-- Opening Marker --
/-- R103, R104: a station that may not issue does nothing with an instruction that is offered to it, whatever the word.
R125, R126: a word whose opcode is defined for no instruction stops its station with ILLEGAL_INSTR and reason 0x01, where no
epoch is open; no g register is asked for.
R104, R93, R94, R118: what issue does with one instruction, in the order of the rule: the fetch, the wait for a pending
register, the lowest reason of ILLEGAL_INSTR, BOUND_FAULT, ARRAY_UNWRITTEN, SPEC_VIOLATION, the waits (every one that holds
it back is noted, for its counter), and its effect. The model's choices: log entries 1, 7 and 79 (1: a command whose condition
does not hold changes nothing). -/
def Obligations.IssueChecksInOrder : Prop :=
  ((∀ (n : Fin 24) (w : BitVec 52) (s : State), s.canIssue n = false → ∀ c ∈ stationInstrs n w, exec c s = .next s) ∧
   (∀ (n : Fin 24) (word : BitVec 64) (s : State), opcodeDefined word = false → s.canIssue n = true →
      s.fetchCheck n (s.station n).pc.toNat = none → s.tagOf n = none →
      exec (.undefinedOpcode n word) s = .next ((s.reportFault n (s.station n).queue (s.station n).order stIllegalInstr
        (BitVec.ofNat 32 (0x01 + 256 * n.val)) (s.station n).pcWord word false).settleAll))) ∧
  (∀ (n : Fin 24) (word : BitVec 64) (need : Need) (go : State → State) (s : State), s.canIssue n = true →
     (∀ d, s.fetchCheck n (s.station n).pc.toNat = some d → s.issue n word need go = s.fetchFault n d) ∧
     (s.fetchCheck n (s.station n).pc.toNat = none →
       ((∃ r ∈ need.gs, r ∈ (s.station n).pendingG) → s.issue n word need go = s.modStation n fun t => { t with stalls := [.reg] }) ∧
       ((∀ r ∈ need.gs, r ∉ (s.station n).pendingG) → (∀ r ∈ need.ps, r ∉ (s.station n).pendingP) →
         (∀ r ∈ need.reasons, (∀ k ∈ need.reasons, r ≤ k) →
           s.issue n word need go = s.issueFault n word stIllegalInstr (BitVec.ofNat 32 (r + 256 * n.val))) ∧
         (need.reasons = [] → ∀ d, need.bound = some d → s.issue n word need go = s.issueFault n word stBoundFault d) ∧
         (need.reasons = [] → need.bound = none → ∀ a, need.unwritten = some a →
           s.issue n word need go = s.issueFault n word stArrayUnwritten (BitVec.ofNat 32 (a + 256 * n.val))) ∧
         (need.reasons = [] → need.bound = none → need.unwritten = none → ∀ d, need.spec = some d →
           s.issue n word need go = s.issueFault n word stSpecViolation d) ∧
         (need.reasons = [] → need.bound = none → need.unwritten = none → need.spec = none →
           let overlap := ∃ r, need.range = some r ∧ ∃ o ∈ (s.station n).board, r.waits o = true
           let entries := need.range ≠ none ∧ 32 ≤ (s.station n).board.length
           let closure := need.held = true ∧ 64 ≤ (s.ctx (s.station n).ctx).held.length
           (overlap ∨ entries ∨ closure ∨ need.full = true → ∃ why : List Stall,
             s.issue n word need go = (s.modStation n fun t => { t with stalls := why }) ∧
             (.overlap ∈ why ↔ overlap) ∧ (.entries ∈ why ↔ entries) ∧ (.closure ∈ why ↔ closure) ∧ (.queue ∈ why ↔ need.full = true) ∧
             .reg ∉ why) ∧
           (¬ (overlap ∨ entries ∨ closure ∨ need.full = true) →
             s.issue n word need go = go (s.modStation n fun t => { t with stalls := [] }))))))
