-- ==== Sys2Proof/Laws/Kept.lean ====
section
/-!
SUPPORT. What every operation keeps: the canonical form of every memory, that the fuses burn only while they are blank,
what manufacture wrote, and the maker's key hash once it is written (Kept). This file holds the relation and its rules for
the operations that change one part of the state.
-/

namespace Sys2Proof.Machine

/-- What a change of state keeps. -/
@[irreducible] def Kept (s t : State) : Prop :=
  (s.memWf = true → t.memWf = true) ∧ (s.otpSafe = true → t.otpSafe = true) ∧ t.otp.made = s.otp.made ∧
    (s.otpSafe = true → s.otp.pmkState ≠ 0 → t.otp = s.otp)

/-- The parts of Kept. -/
theorem Kept.iff (s t : State) : Kept s t ↔
    (s.memWf = true → t.memWf = true) ∧ (s.otpSafe = true → t.otpSafe = true) ∧ t.otp.made = s.otp.made ∧
      (s.otpSafe = true → s.otp.pmkState ≠ 0 → t.otp = s.otp) := by unfold Kept; exact Iff.rfl

/-- No change. -/
theorem Kept.refl (s : State) : Kept s s := (Kept.iff s s).mpr ⟨id, id, rfl, fun _ _ => rfl⟩

/-- One change after another. -/
theorem Kept.trans {a b c : State} (h : Kept a b) (k : Kept b c) : Kept a c := by
  obtain ⟨h1, h2, h3, h4⟩ := (Kept.iff _ _).mp h
  obtain ⟨k1, k2, k3, k4⟩ := (Kept.iff _ _).mp k
  refine (Kept.iff _ _).mpr ⟨k1 ∘ h1, k2 ∘ h2, k3.trans h3, fun hs hp => ?_⟩
  have e := h4 hs hp
  rw [k4 (h2 hs) (by rw [e]; exact hp), e]

/-- The canonical form of every memory, part by part. -/
theorem State.memWf_iff (s : State) : s.memWf = true ↔
    s.nand.wf = true ∧ s.hostMem.wf = true ∧ s.main.shm.mem.wf = true ∧ (∀ n : Fin 24, (s.main.stations[n]).memWf = true) ∧
      ∀ (n : Fin 24) (a : Fin 32), (s.nv[n][a]).image.wf = true := by
  simp only [State.memWf, Bool.and_eq_true, and_assoc, Fin.forall_iff, Fin.getElem_fin]
  simp

/-- A state that has the same memories and fuses as another. -/
theorem Kept.parts {s0 s t : State} (h : Kept s0 s) (e1 : t.otp = s.otp) (e2 : t.nand = s.nand) (e3 : t.hostMem = s.hostMem)
    (e4 : t.main.shm.mem = s.main.shm.mem) (e5 : t.main.stations = s.main.stations) (e6 : t.nv = s.nv)
    (e7 : t.main.idk.burnBusy = s.main.idk.burnBusy) : Kept s0 t := by
  refine h.trans <| (Kept.iff _ _).mpr ⟨?_, ?_, by rw [e1], fun _ _ => e1⟩
  · rw [State.memWf_iff, State.memWf_iff, e2, e3, e4, e5, e6]; exact id
  · simp only [State.otpSafe, e1, e7]; exact id

/-- Fields that hold neither a memory nor a fuse. -/
theorem Kept.rest {s0 s : State} (h : Kept s0 s) {pending : List Instr} {slots : Vector (List Byte) 16} {aon : Aon}
    {phase : Phase} {perstLow dftHigh : Bool} {flrWait : Option BootInputs} {stamp : Nat} {readData : List Byte}
    {readUr : Bool} {mgtData : List Byte} :
    Kept s0 { pending := pending, otp := s.otp, nv := s.nv, slots := slots, nand := s.nand, hostMem := s.hostMem, aon := aon,
              phase := phase, perstLow := perstLow, dftHigh := dftHigh, flrWait := flrWait, stamp := stamp,
              readData := readData, readUr := readUr, mgtData := mgtData, main := s.main } := h.parts rfl rfl rfl rfl rfl rfl rfl

/-- An operation repeated over a list. -/
theorem Kept.foldl {α : Type} {s0 s : State} {f : State → α → State} (l : List α) (h : Kept s0 s)
    (hf : ∀ s a, Kept s0 s → Kept s0 (f s a)) : Kept s0 (l.foldl f s) := by
  induction l generalizing s with
  | nil => exact h
  | cons a l ih => exact ih (hf s a h)

/-- A change of the main domain. -/
theorem State.modMain_kept {s0 s : State} (h : Kept s0 s) {f : Main → Main} (e4 : (f s.main).shm.mem = s.main.shm.mem)
    (e5 : (f s.main).stations = s.main.stations) (e7 : (f s.main).idk.burnBusy = s.main.idk.burnBusy) :
    Kept s0 (s.modMain f) := h.parts rfl rfl rfl e4 e5 rfl e7

/-- A change of the main domain that reaches the stations. -/
theorem State.modMain_stations_kept {s0 s : State} (h : Kept s0 s) {f : Main → Main} (e4 : (f s.main).shm.mem = s.main.shm.mem)
    (e5 : (∀ n : Fin 24, (s.main.stations[n]).memWf = true) → ∀ n : Fin 24, ((f s.main).stations[n]).memWf = true)
    (e7 : (f s.main).idk.burnBusy = s.main.idk.burnBusy) : Kept s0 (s.modMain f) := by
  refine h.trans <| (Kept.iff _ _).mpr ⟨?_, ?_, rfl, fun _ _ => rfl⟩
  · rw [State.memWf_iff, State.memWf_iff]
    rintro ⟨h1, h2, h3, h4, h5⟩
    exact ⟨h1, h2, by rw [State.modMain_main, e4]; exact h3, e5 h4, h5⟩
  · simp only [State.otpSafe, State.modMain_main, State.modMain_otp, e7]; exact id

/-- A change of the main domain that makes every station anew. -/
theorem State.modMain_ofFn_kept {s0 s : State} (h : Kept s0 s) {f : Main → Main} {g : Fin 24 → Station}
    (e : (f s.main).stations = Vector.ofFn g)
    (hg : ∀ n : Fin 24, (s.main.stations[n]).memWf = true → (g n).memWf = true)
    (e4 : (f s.main).shm.mem = s.main.shm.mem) (e7 : (f s.main).idk.burnBusy = s.main.idk.burnBusy) :
    Kept s0 (s.modMain f) := by
  refine State.modMain_stations_kept h e4 (fun hs n => ?_) e7
  rw [e]
  simpa using hg n (hs n)

/-- What decides the canonical form of a station's memories. -/
abbrev Station.mems (t : Station) : List Memory := [t.mem, t.bufA, t.bufB, t.acc, t.vec, t.qnt, t.arr, t.maa, t.latches]

/-- The canonical form of a station's memories, as a list. -/
theorem Station.memWf_eq (t : Station) : t.memWf = t.mems.all Memory.wf := by
  simp [Station.memWf, Station.mems, Bool.and_assoc]

/-- A station that has the same memories as another. -/
theorem Station.memWf_of {t u : Station} (h : t.memWf = true) (e : u.mems = t.mems) : u.memWf = true := by
  rw [Station.memWf_eq, e, ← Station.memWf_eq]; exact h

/-- An operation on a station repeated over a list. -/
theorem Station.foldl_memWf {α : Type} {t : Station} {f : Station → α → Station} (l : List α) (h : t.memWf = true)
    (hf : ∀ t a, t.memWf = true → (f t a).memWf = true) : (l.foldl f t).memWf = true := by
  induction l generalizing t with
  | nil => exact h
  | cons a l ih => exact ih (hf t a h)

/-- A change of one station. -/
theorem State.modStation_kept {s0 s : State} (h : Kept s0 s) {n : Fin 24} {f : Station → Station}
    (hf : ∀ t, t.memWf = true → (f t).memWf = true) : Kept s0 (s.modStation n f) := by
  refine State.modMain_stations_kept h rfl (fun hs k => ?_) rfl
  rw [upd_get]
  split
  · exact hf _ (hs k)
  · exact hs k

/-! ## Parts without memories -/

theorem State.modGlb_kept {s0 s : State} (h : Kept s0 s) {f : Glb → Glb} : Kept s0 (s.modGlb f) :=
  h.parts rfl rfl rfl rfl rfl rfl rfl
theorem State.modPwr_kept {s0 s : State} (h : Kept s0 s) {f : Power → Power} : Kept s0 (s.modPwr f) :=
  h.parts rfl rfl rfl rfl rfl rfl rfl
theorem State.modMsix_kept {s0 s : State} (h : Kept s0 s) {f : Msix → Msix} : Kept s0 (s.modMsix f) :=
  h.parts rfl rfl rfl rfl rfl rfl rfl
theorem State.modPcie_kept {s0 s : State} (h : Kept s0 s) {f : Pcie → Pcie} : Kept s0 (s.modPcie f) :=
  h.parts rfl rfl rfl rfl rfl rfl rfl
theorem State.setLink_kept {s0 s : State} (h : Kept s0 s) {l : LinkState} : Kept s0 (s.setLink l) :=
  h.parts rfl rfl rfl rfl rfl rfl rfl
theorem State.modQueue_kept {s0 s : State} (h : Kept s0 s) {q : Fin 16} {f : Queue → Queue} : Kept s0 (s.modQueue q f) :=
  h.parts rfl rfl rfl rfl rfl rfl rfl
theorem State.modCtx_kept {s0 s : State} (h : Kept s0 s) {c : Fin 8} {f : Ctx → Ctx} : Kept s0 (s.modCtx c f) :=
  h.parts rfl rfl rfl rfl rfl rfl rfl
theorem State.modChan_kept {s0 s : State} (h : Kept s0 s) {ch : Fin 16} {f : Chan → Chan} : Kept s0 (s.modChan ch f) :=
  h.parts rfl rfl rfl rfl rfl rfl rfl
theorem State.modNfc_kept {s0 s : State} (h : Kept s0 s) {f : Nfc → Nfc} : Kept s0 (s.modNfc f) :=
  h.parts rfl rfl rfl rfl rfl rfl rfl
theorem State.modLun_kept {s0 s : State} (h : Kept s0 s) {u : Fin 32} {f : Lun → Lun} : Kept s0 (s.modLun u f) :=
  h.parts rfl rfl rfl rfl rfl rfl rfl
theorem State.modLink_kept {s0 s : State} (h : Kept s0 s) {f : Link → Link} : Kept s0 (s.modLink f) :=
  h.parts rfl rfl rfl rfl rfl rfl rfl
theorem State.modPort_kept {s0 s : State} (h : Kept s0 s) {p : Fin 2} {f : Port → Port} : Kept s0 (s.modPort p f) :=
  h.parts rfl rfl rfl rfl rfl rfl rfl
theorem State.modBind_kept {s0 s : State} (h : Kept s0 s) {c : Fin 8} {f : BindRegs → BindRegs} : Kept s0 (s.modBind c f) :=
  h.parts rfl rfl rfl rfl rfl rfl rfl
theorem State.modUart_kept {s0 s : State} (h : Kept s0 s) {u : Fin 2} {f : Uart → Uart} : Kept s0 (s.modUart u f) :=
  h.parts rfl rfl rfl rfl rfl rfl rfl
theorem State.modLin_kept {s0 s : State} (h : Kept s0 s) {f : Lin → Lin} : Kept s0 (s.modLin f) :=
  h.parts rfl rfl rfl rfl rfl rfl rfl
theorem State.modSup_kept {s0 s : State} (h : Kept s0 s) {f : Supply → Supply} : Kept s0 (s.modSup f) :=
  h.parts rfl rfl rfl rfl rfl rfl rfl
theorem State.modEsc_kept {s0 s : State} (h : Kept s0 s) {f : Esc → Esc} : Kept s0 (s.modEsc f) :=
  h.parts rfl rfl rfl rfl rfl rfl rfl
theorem State.modAon_kept {s0 s : State} (h : Kept s0 s) {f : Aon → Aon} : Kept s0 (s.modAon f) :=
  h.parts rfl rfl rfl rfl rfl rfl rfl
theorem State.modMgmt_kept {s0 s : State} (h : Kept s0 s) {f : Mgmt → Mgmt} : Kept s0 (s.modMgmt f) :=
  h.parts rfl rfl rfl rfl rfl rfl rfl
theorem State.setMark_kept {s0 s : State} (h : Kept s0 s) {m : Fin 64} {v : BitVec 64} : Kept s0 (s.setMark m v) :=
  h.parts rfl rfl rfl rfl rfl rfl rfl
theorem State.nextStamp_kept {s0 s : State} (h : Kept s0 s) : Kept s0 (s.nextStamp) :=
  h.parts rfl rfl rfl rfl rfl rfl rfl

/-! ## Parts with memories or fuses -/

/-- The identity block, where no burn begins or ends. -/
theorem State.modIdk_kept {s0 s : State} (h : Kept s0 s) {f : Idk → Idk} (e : (f s.main.idk).burnBusy = s.main.idk.burnBusy) :
    Kept s0 (s.modIdk f) := h.parts rfl rfl rfl rfl rfl rfl e

/-- Shared memory. -/
theorem State.modShm_kept {s0 s : State} (h : Kept s0 s) {f : Shm → Shm} (hf : ∀ m, m.mem.wf = true → (f m).mem.wf = true) :
    Kept s0 (s.modShm f) := by
  refine h.trans <| (Kept.iff _ _).mpr ⟨?_, id, rfl, fun _ _ => rfl⟩
  rw [State.memWf_iff, State.memWf_iff]
  rintro ⟨h1, h2, h3, h4, h5⟩
  exact ⟨h1, h2, hf _ h3, h4, h5⟩

/-- Host memory. -/
theorem State.hostWrite_kept {s0 s : State} (h : Kept s0 s) {a : Nat} {bs : List Byte} : Kept s0 (s.hostWrite a bs) := by
  refine h.trans <| (Kept.iff _ _).mpr ⟨?_, id, rfl, fun _ _ => rfl⟩
  rw [State.memWf_iff, State.memWf_iff]
  rintro ⟨h1, h2, h3, h4, h5⟩
  exact ⟨h1, Memory.wf_writeBytes h2 _ _, h3, h4, h5⟩

/-- Flash. -/
theorem Kept.nand {s0 s : State} (h : Kept s0 s) {m : Memory} (hm : s.nand.wf = true → m.wf = true) :
    Kept s0 { s with nand := m } := by
  refine h.trans <| (Kept.iff _ _).mpr ⟨?_, id, rfl, fun _ _ => rfl⟩
  rw [State.memWf_iff, State.memWf_iff]
  rintro ⟨h1, h2, h3, h4, h5⟩
  exact ⟨hm h1, h2, h3, h4, h5⟩

/-- The arrays' non-volatile state. -/
theorem Kept.nv {s0 s : State} (h : Kept s0 s) {x : Vector (Vector ArrayNv 32) 24}
    (hx : ∀ (n : Fin 24) (a : Fin 32), (s.nv[n][a]).image.wf = true → (x[n][a]).image.wf = true) :
    Kept s0 { s with nv := x } := by
  refine h.trans <| (Kept.iff _ _).mpr ⟨?_, id, rfl, fun _ _ => rfl⟩
  rw [State.memWf_iff, State.memWf_iff]
  rintro ⟨h1, h2, h3, h4, h5⟩
  exact ⟨h1, h2, h3, h4, fun n a => hx n a (h5 n a)⟩

/-- One array's non-volatile state. -/
theorem State.modNv_kept {s0 s : State} (h : Kept s0 s) {n : Fin 24} {a : Fin 32} {f : ArrayNv → ArrayNv}
    (hf : ∀ v, v.image.wf = true → (f v).image.wf = true) : Kept s0 (s.modNv n a f) := by
  refine Kept.nv h fun k b hk => ?_
  rw [upd_get]
  split
  · rw [upd_get]
    split
    · exact hf _ hk
    · exact hk
  · exact hk

/-- A command under a condition. -/
theorem State.when_kept {s0 s : State} (h : Kept s0 s) {c : Bool} {f : State → State} (hf : ∀ s, Kept s0 s → Kept s0 (f s)) :
    Kept s0 (s.when c f) := by
  unfold State.when
  split
  · exact hf s h
  · exact h

end Sys2Proof.Machine
end

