-- ==== Sys2Proof/Laws/KeptOps.lean ====
section
/-!
SUPPORT. What each shared operation keeps (Kept, Sys2Proof/Laws/Kept.lean), one lemma per operation.
-/

namespace Sys2Proof.Machine

section
set_option Elab.async false
set_option linter.unusedTactic false
set_option linter.unreachableTactic false

theorem Station.fresh_memWf (k : Nat) : (Station.fresh k).memWf = true := rfl

theorem State.raise_kept {s0 s : State} (h : Kept s0 s) {v : Fin 64} :
    Kept s0 (State.raise s v) := by
  unfold State.raise
  try dsimp only
  repeat' first
    | with_reducible assumption
    | with_reducible apply State.hostWrite_kept
    | with_reducible apply State.modMsix_kept
    | intro _
    | split

theorem State.raiseIf_kept {s0 s : State} (h : Kept s0 s) {c : Bool} {v : Fin 64} :
    Kept s0 (State.raiseIf s c v) := by
  unfold State.raiseIf
  try dsimp only
  repeat' first
    | with_reducible assumption
    | with_reducible apply State.raise_kept
    | intro _
    | split

theorem State.powerEvent_kept {s0 s : State} (h : Kept s0 s) {bits : BitVec 5} :
    Kept s0 (State.powerEvent s bits) := by
  unfold State.powerEvent
  try dsimp only
  repeat' first
    | with_reducible assumption
    | with_reducible apply State.modPwr_kept
    | with_reducible apply State.raiseIf_kept
    | intro _
    | split

theorem State.nandEvent_kept {s0 s : State} (h : Kept s0 s) {bits : BitVec 3} :
    Kept s0 (State.nandEvent s bits) := by
  unfold State.nandEvent
  try dsimp only
  repeat' first
    | with_reducible assumption
    | with_reducible apply State.modNfc_kept
    | with_reducible apply State.raiseIf_kept
    | intro _
    | split

theorem State.linkEvent_kept {s0 s : State} (h : Kept s0 s) {bits : BitVec 5} :
    Kept s0 (State.linkEvent s bits) := by
  unfold State.linkEvent
  try dsimp only
  repeat' first
    | with_reducible assumption
    | with_reducible apply State.modLink_kept
    | with_reducible apply State.raiseIf_kept
    | intro _
    | split

theorem State.fbEntry_kept {s0 s : State} (h : Kept s0 s) {source : Nat} {code : Nat} {data : BitVec 64} :
    Kept s0 (State.fbEntry s source code data) := by
  unfold State.fbEntry
  try dsimp only
  repeat' first
    | with_reducible assumption
    | with_reducible apply State.modAon_kept
    | intro _
    | split

theorem State.flushStart_kept {s0 s : State} (h : Kept s0 s) {trigger : BitVec 16} :
    Kept s0 (State.flushStart s trigger) := by
  unfold State.flushStart
  try dsimp only
  repeat' first
    | with_reducible assumption
    | intro _
    | split
    | with_reducible apply Kept.rest

theorem State.flush_kept {s0 s : State} (h : Kept s0 s) {trigger : BitVec 16} :
    Kept s0 (State.flush s trigger) := by
  unfold State.flush
  try dsimp only
  repeat' first
    | with_reducible assumption
    | with_reducible apply State.flushStart_kept
    | with_reducible apply State.modAon_kept
    | intro _
    | split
-- Closing Marker --
__AIM OF THE EXERCISE__: Precisely the line with "Kept s0 (State.flush s trigger) := by" and the lines after it, up to the last line of the entries above, are to be reproduced, and nothing more.

__EXERCISE RESPONSE__:
    Kept s0 (State.flush s trigger) := by
  unfold State.flush
  try dsimp only
  repeat' first
    | with_reducible assumption
    | with_reducible apply State.flushStart_kept
    | with_reducible apply State.modAon_kept
    | intro _
    | split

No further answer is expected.